A telemarketing scheme promising money-making opportunities and grants was shut down by the Federal Trade Commission after the agency filed suit in Arizona federal court.

Three individuals and five related companies operated two different scams using telemarketers, the agency said, often targeting veterans, older Americans, or people in debt. In the first scam, the telemarketer—claiming to be a representative from Amazon—offered (for the price of hundreds or thousands of dollars) to create a website for the consumer linked to Amazon.com that would earn thousands of dollars in commissions each month.

The second scheme involved calls claiming to be on behalf of the government, offering grants to help pay for medical costs, debt reduction, or home repairs, the FTC alleged. Under the guise of determining the size of the grant, the telemarketers would ask consumers about their income, home value, credit card debt, access to savings and retirement funds, and other sensitive information. The defendants instructed the consumer to pay thousands of dollars up front, with a guarantee that tens of thousands of dollars in grant money would be coming within 90 days.

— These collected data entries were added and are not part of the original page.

-- ==== Sys2Proof/Machine/Xlate.lean ====
section
/-! DEFINITION. The ways an instruction ends other than by retiring, and address translation: page tables, walks,
accessed and dirty bits, rights, keys and TLBs (R248-R266), for a core and for a Winnower. -/

namespace Sys2Proof.Machine

/-- What a Winnower's work can meet (R150, R154, R158, R168): a failed translation, the fence, poison at an access of Winnower
`k`, a line that is busy, a request that waits at its home, no destination plot for `k`, a full spill area of `k`. -/
inductive WnwErr where
  | xlate
  | fence
  | poison (k : Nat)
  | stall
  | wait (q : QReq)
  | noDest (k : Nat)
  | full (k : Nat)
deriving DecidableEq, Repr

/-- How an instruction leaves its operation before it retires. -/
inductive Exc where
  /-- A trap with its CAUSE code and TVAL (R173). -/
  | trap (code : Nat) (tval : Val)
  /-- The word fetched is no instruction (R69). -/
  | badInsn (word : Nat)
  /-- An escape of a class (R115). -/
  | escape (cls : Nat)
  /-- The bank enters Waiting (R194). -/
  | wait (r : WaitRec)
  /-- The core commits a violation (R188). -/
  | freeze (why : Nat) (addr : Val)
  /-- A breakpoint halts the core (R476). -/
  | halt (why slot : Nat)
  /-- The access waits for another unit; nothing has happened. -/
  | stall
  /-- The access missed, and its request waits at the home; nothing else has happened (R280). -/
  | miss (q : QReq)
  /-- A unit that the instruction uses cannot go on for world `w`; its stop stands, nothing else has happened (R158). -/
  | unit (w : Bool) (e : WnwErr)
  /-- A pending imprecise exception is reported by ASYNC (R176). -/
  | imprecise
  /-- A microcode code that the manual keeps to the vendor. -/
  | vendor (u : Nat)
deriving DecidableEq, Repr

/-- Instructions run over the state and may leave by an `Exc`. -/
abbrev M := EStateM Exc State

/-- CAUSE codes of R173. -/
def cILLEGAL : Nat := 0x01
def cPRIV : Nat := 0x02
def cALIGN : Nat := 0x03
def cTYPE : Nat := 0x04
def cARITH : Nat := 0x05
def cPAGENP : Nat := 0x06
def cPAGEPROT : Nat := 0x07
def cKEY : Nat := 0x08
def cWALKERR : Nat := 0x09
def cWALKDEV : Nat := 0x0A
def cWOVF : Nat := 0x0B
def cWUNF : Nat := 0x0C
def cGATE : Nat := 0x0D
def cPRIVRET : Nat := 0x0E
def cREMOTE : Nat := 0x0F
def cBINERR : Nat := 0x10
def cMCHK : Nat := 0x11
def cINT : Nat := 0x12
def cDEBUG : Nat := 0x13
def cESCTAB : Nat := 0x14
def cPOISON : Nat := 0x15
def cYOKE : Nat := 0x16
def cTAGRES : Nat := 0x17

/-- Escape classes of R116. -/
def eTYPE : Nat := 0
def eOVERFLOW : Nat := 1
def eNUMERIC : Nat := 2
def eDIVZERO : Nat := 3
def eQUOTIENT : Nat := 4
def eALLOC : Nat := 5
def eLOG : Nat := 6
def eBOUNDS : Nat := 7
def eREMOTE : Nat := 8

/-- Violation codes of R188. -/
def vFENCEDATA : Nat := 0x01
def vFENCEFETCH : Nat := 0x02
def vFENCEWALK : Nat := 0x03
def vFENCETSB : Nat := 0x04
def vREGWORLD : Nat := 0x05
def vESCFAULT : Nat := 0x06

/-- The bank that executes, what its accesses are checked against (R74, R167, R259), and how many entries of the core's store
buffer are older than its instruction, and what its TIMEC differs by from the module's (R306). -/
structure Ctx where
  c : Nat
  b : Fin 4
  w : Bool
  lvl : Bool
  sb0 : Nat := 0
  skew : Val := 0
deriving DecidableEq, Repr

/-- The kinds of access of R254. -/
inductive Acc where
  | read
  | write
  | fetch
deriving DecidableEq, Repr

/-- Leave with a trap. -/
def fault {α : Type} (code : Nat) (tval : Val) : M α := throw (.trap code tval)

Consumers received no money from either scam, the FTC said, and in many instances, the defendants used a tactic known as “reloading,” in which they offered to sell consumers additional phony grants in an attempt to extract even larger payments.

After the agency filed a complaint charging the defendants with violations of the Federal Trade Commission Act and the Telemarketing Sales Rule, a federal court judge in Arizona granted the FTC’s motion for a temporary restraining order halting the defendants’ operations.

To read the complaint and the orders in FTC v. Blue Saguaro Marketing, LLC, click here.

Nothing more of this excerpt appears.